The second area of diminished professionalism in the armed forces is in politics, and by that I mean the officer corps’ understanding of its proper role in government and society. For a century, at least, officers understood that they must be completely apolitical: neither for nor against any party or creed, to the point where most officers in the first half of the twentieth century even abstained from voting. Not that the military eschewed politics altogether; throughout their history, the American armed forces have maneuvered for budgets, roles, and missions—policies that benefited their war-fighting capacity—and officers, obviously, have lobbied for personal advancement. A few top leaders ran for office after retirement, an old American practice. But officers on active duty understood their role to be not only non-partisan but un-partisan—completely outside party politics—and their function purely to be advisers to civilian leaders on matters of policy and strategy from a military perspective, and to execute the decisions of those leaders in peace and in war.

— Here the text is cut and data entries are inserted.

-- ==== Sys2Proof/Machine/Cuboid.lean ====
section
/-! DEFINITION. The Cuboid: modes, summation by configuration class, spill points, the overflow repeat,
multipass products, the integer path, and the combination of several cores' results (02 R54 to R59, 04 R114 to R131). -/

namespace Sys2Proof.Machine

/-- Numerics control of a job together with the class of the part (02 R56, 04 R118). `passes` is 1, 2 or 3. -/
structure NumCtl where
  passes : Nat
  strict : Bool
  chunked : Bool
  /-- native mode of 12 R341; false is the any-size mode of NP1 -/
  native : Bool := true
  deriving DecidableEq, Repr

/-- One Cuboid operand: its decoded value and whether it arrived in FP32 (02 R57). -/
structure Opnd where
  val : Val
  wide : Bool
  deriving DecidableEq, Repr

/-- An FP32 operand of the Cuboid. -/
def opnd32 (c : NumCtl) (w : Word) : Opnd := { val := operand32 c.strict w, wide := true }

/-- The high half of an operand (02 R57). -/
def splitHi (x : Opnd) : Val :=
  if x.wide then
    match x.val with
    | .fin neg m e =>
      let r := (runFM (rneVal .bf16 (.fin neg m e))).1
      decode .bf16 (if r % 0x8000 = 0x7F80 then withSign .bf16 neg 0x7F7F else r)
    | v => v
  else x.val

/-- The low half of an operand (02 R57). -/
def splitLo (x : Opnd) : Val :=
  if x.wide then
    match x.val with
    | .fin neg m e =>
      match (runFM (addVal (.fin neg m e) (negVal (splitHi x)))).1 with
      | .fin n k d => decode .bf16 (runFM (rneVal .bf16 (.fin n k d))).1
      | _ => .fin false 0 0
    | _ => .fin false 0 0
  else .fin false 0 0

/-- A rounded product term (02 R54). -/
def prodTerm (c : NumCtl) (a b : Val) : FM Word := do
  let p ← mulVal a b
  round32 c.strict p

/-- A cross product of a multipass job: +0 without a flag when a factor is not finite (02 R57). -/
def crossTerm (c : NumCtl) (a b : Val) : FM Word :=
  if a.isFinite && b.isFinite then prodTerm c a b else pure 0#32

/-- The gated terms that native mode forms to fill the last B entry of `e` elements (12 R341, R511). -/
def fillEntry (c : NumCtl) (e : Nat) (gate : Word) (ts : List Word) : List Word :=
  if c.native && !ts.isEmpty then ts ++ List.replicate ((e - ts.length % e) % e) gate else ts

/-- Pairs consecutive terms into leaves (04 R114). A last single term is a leaf by itself, as any-size mode has it (12 R341);
native mode has filled the entry before. -/
def pairLeaves (c : NumCtl) (comb : Word → Word → FM Word) : List Word → FM (List Word)
  | [] => pure []
  | [t] => pure [t]
  | t :: u :: rest => do
    let l ← comb t u
    let ls ← pairLeaves c comb rest
    pure (l :: ls)

/-- Inserts a value of a level into the partial-register stack (04 R116): equal levels merge upward. -/
def stackInsert (c : NumCtl) (lvl : Nat) (v : Word) : List (Nat × Word) → FM (List (Nat × Word))
  | [] => pure [(lvl, v)]
  | (l, p) :: rest =>
    if l = lvl then do
      let w ← fadd c.strict p v
      stackInsert c (lvl + 1) w rest
    else pure ((lvl, v) :: (l, p) :: rest)
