/-- The token span: the largest power of two that meets 08 R219. -/
def tokenSpan (p : PageFmt) : Nat :=
  ((List.range 17).map (fun i => 2 ^ (16 - i))).find? (spanOk p) |>.getD 1

/-- One stored K or V row: element codes and fine-scale bytes. -/
structure Row where
  codes : List Nat := []
  scales : List Nat := []
  deriving DecidableEq, Repr

/-- A page as a frame and its sidecar hold it (08 R215 to R217). Rows are listed from slot 0; bytes of rows never
written read as zero (log entry 14). -/
structure Page where
  fmt : PageFmt := {}
  tspan : Nat := 0
  reencodes : Nat := 0
  index : Nat := 0
  ck : Word := 0x3F800000#32
  cv : Word := 0x3F800000#32
  qflags : Flags := 0#6
  isSealed : Bool := false
  published : Bool := false
  sealGen : Word := 0#32
  prefixHash : DWord := 0#64
  checksum : Word := 0#32
  khi : List Word := []
  klo : List Word := []
  k : List Row := []
  v : List Row := []
  deriving DecidableEq, Repr

/-- VALID_ROWS of the sidecar (08 R217). -/
def Page.rows (p : Page) : Nat := p.k.length

/-- Magnitude comparison of finite values; a value that is not finite counts as zero. -/
def magLt (a b : Val) : Bool :=
  match a, b with
  | .fin _ m e, .fin _ n f => cmpVal (.fin false m e) (.fin false n f) = some .lt
  | .fin _ _ _, _ => false
  | _, .fin _ n _ => decide (n ≠ 0)
  | _, _ => false

/-- The largest finite magnitude among values, as a dyadic number. -/
def maxMag (vs : List Val) : Nat × Int :=
  vs.foldl (fun a v =>
    match v with
    | .fin _ m e => if magLt (.fin false a.1 a.2) (.fin false m e) then (m, e) else a
    | _ => a) (0, 0)

/-- The largest finite magnitude F of an element format (02 R44). -/
def fmtMax (f : Fmt) : Nat × Int := decodeMag f (maxCode f)

/-- The value of a coarse scale, a positive normal FP32 code. -/
def scaleOf (c : Word) : Nat × Int :=
  match decode .fp32 c.toNat with
  | .fin _ m e => (m, e)
  | _ => (1, 0)

/-- ceil(log2(num/den * 2^e)) of a positive ratio. -/
def ceilLog2 (num den : Nat) (e : Int) : Int :=
  let l := log2Ratio num den e
  let k := l - e
  if num * 2 ^ (-k).toNat = den * 2 ^ k.toNat then l else l + 1

/-- FP32 code of 2^k, for k in -126 to 127. -/
def pow2Code (k : Int) : Word := BitVec.ofNat 32 ((k + 127).toNat * 2 ^ 23)

/-- The exponent k of the coarse scale that a row chooses (09 R246). -/
def coarseExp (p : PageFmt) (row : List Val) : Int :=
  let a := maxMag row
  if a.1 = 0 then 0 else
    let f := fmtMax p.elem
    let k := ceilLog2 a.1 f.1 (a.2 - f.2) + (if p.layout = 1 then 8 else 0)
    max (-126) (min 127 k)

/-- Whether a layout carries a coarse scale. -/
def PageFmt.hasCoarse (p : PageFmt) : Bool := p.layout = 1 || p.layout = 2

/-- The coarse scale that the row at slot 0 chooses; 1.0 where the layout has none. -/
def chooseCoarse (p : PageFmt) (row : List Val) : Word :=
  if p.hasCoarse then pow2Code (coarseExp p row) else 0x3F800000#32

/-- Exponent of a power-of-two coarse scale. -/
def coarseExpOf (c : Word) : Int := ((c.toNat / 2 ^ 23 % 256 : Nat) : Int) - 127

/-- Whether q = amax / (c * F) exceeds 448 (02 R44). -/
def headroomExceeded (p : PageFmt) (c : Word) (amax : Nat × Int) : Bool :=
  let f := fmtMax p.elem
  let s := scaleOf c
  let e := amax.2 - f.2 - s.2
  decide (amax.1 * 2 ^ e.toNat > 448 * (f.1 * s.1) * 2 ^ (-e).toNat)

/-- Whether the largest magnitude divided by c exceeds F (09 R247, COARSE). -/
def coarseExceeded (p : PageFmt) (c : Word) (amax : Nat × Int) : Bool :=
  let f := fmtMax p.elem
  let s := scaleOf c
  let e := amax.2 - f.2 - s.2
  decide (amax.1 * 2 ^ e.toNat > f.1 * s.1 * 2 ^ (-e).toNat)

/-- The re-encoding test of 09 R247, for a row at a slot above 0. -/
def needsReencode (p : PageFmt) (c : Word) (row : List Val) : Bool :=
  match p.layout with
  | 1 => coarseExceeded p c (maxMag row)
  | 2 => (chunksOf p.blockSize row.length row).any (fun b => b.all Val.isFinite && headroomExceeded p c (maxMag b))
  | _ => false

/-- Quantizes one element by the divisor `dm * 2^de` (02 R46, R47). -/
def quantElem (f : Fmt) (dm : Nat) (de : Int) (v : Val) : FM Nat :=
  match v with
  | .fin neg m e => rneSatRatio f neg m dm (e - de)
  | w => rneSatVal f w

In the last generation, however, this understanding has become so compromised that Secretary of Defense Robert Gates felt constrained to instruct officers graduating from the naval and air force academies in 2007 about the necessity for being “non-political.” Officers now vote, in substantially higher percentages than the general population; they identify themselves as Republican or Democrat, and less as independent or non-partisan, much more than the American people as a whole.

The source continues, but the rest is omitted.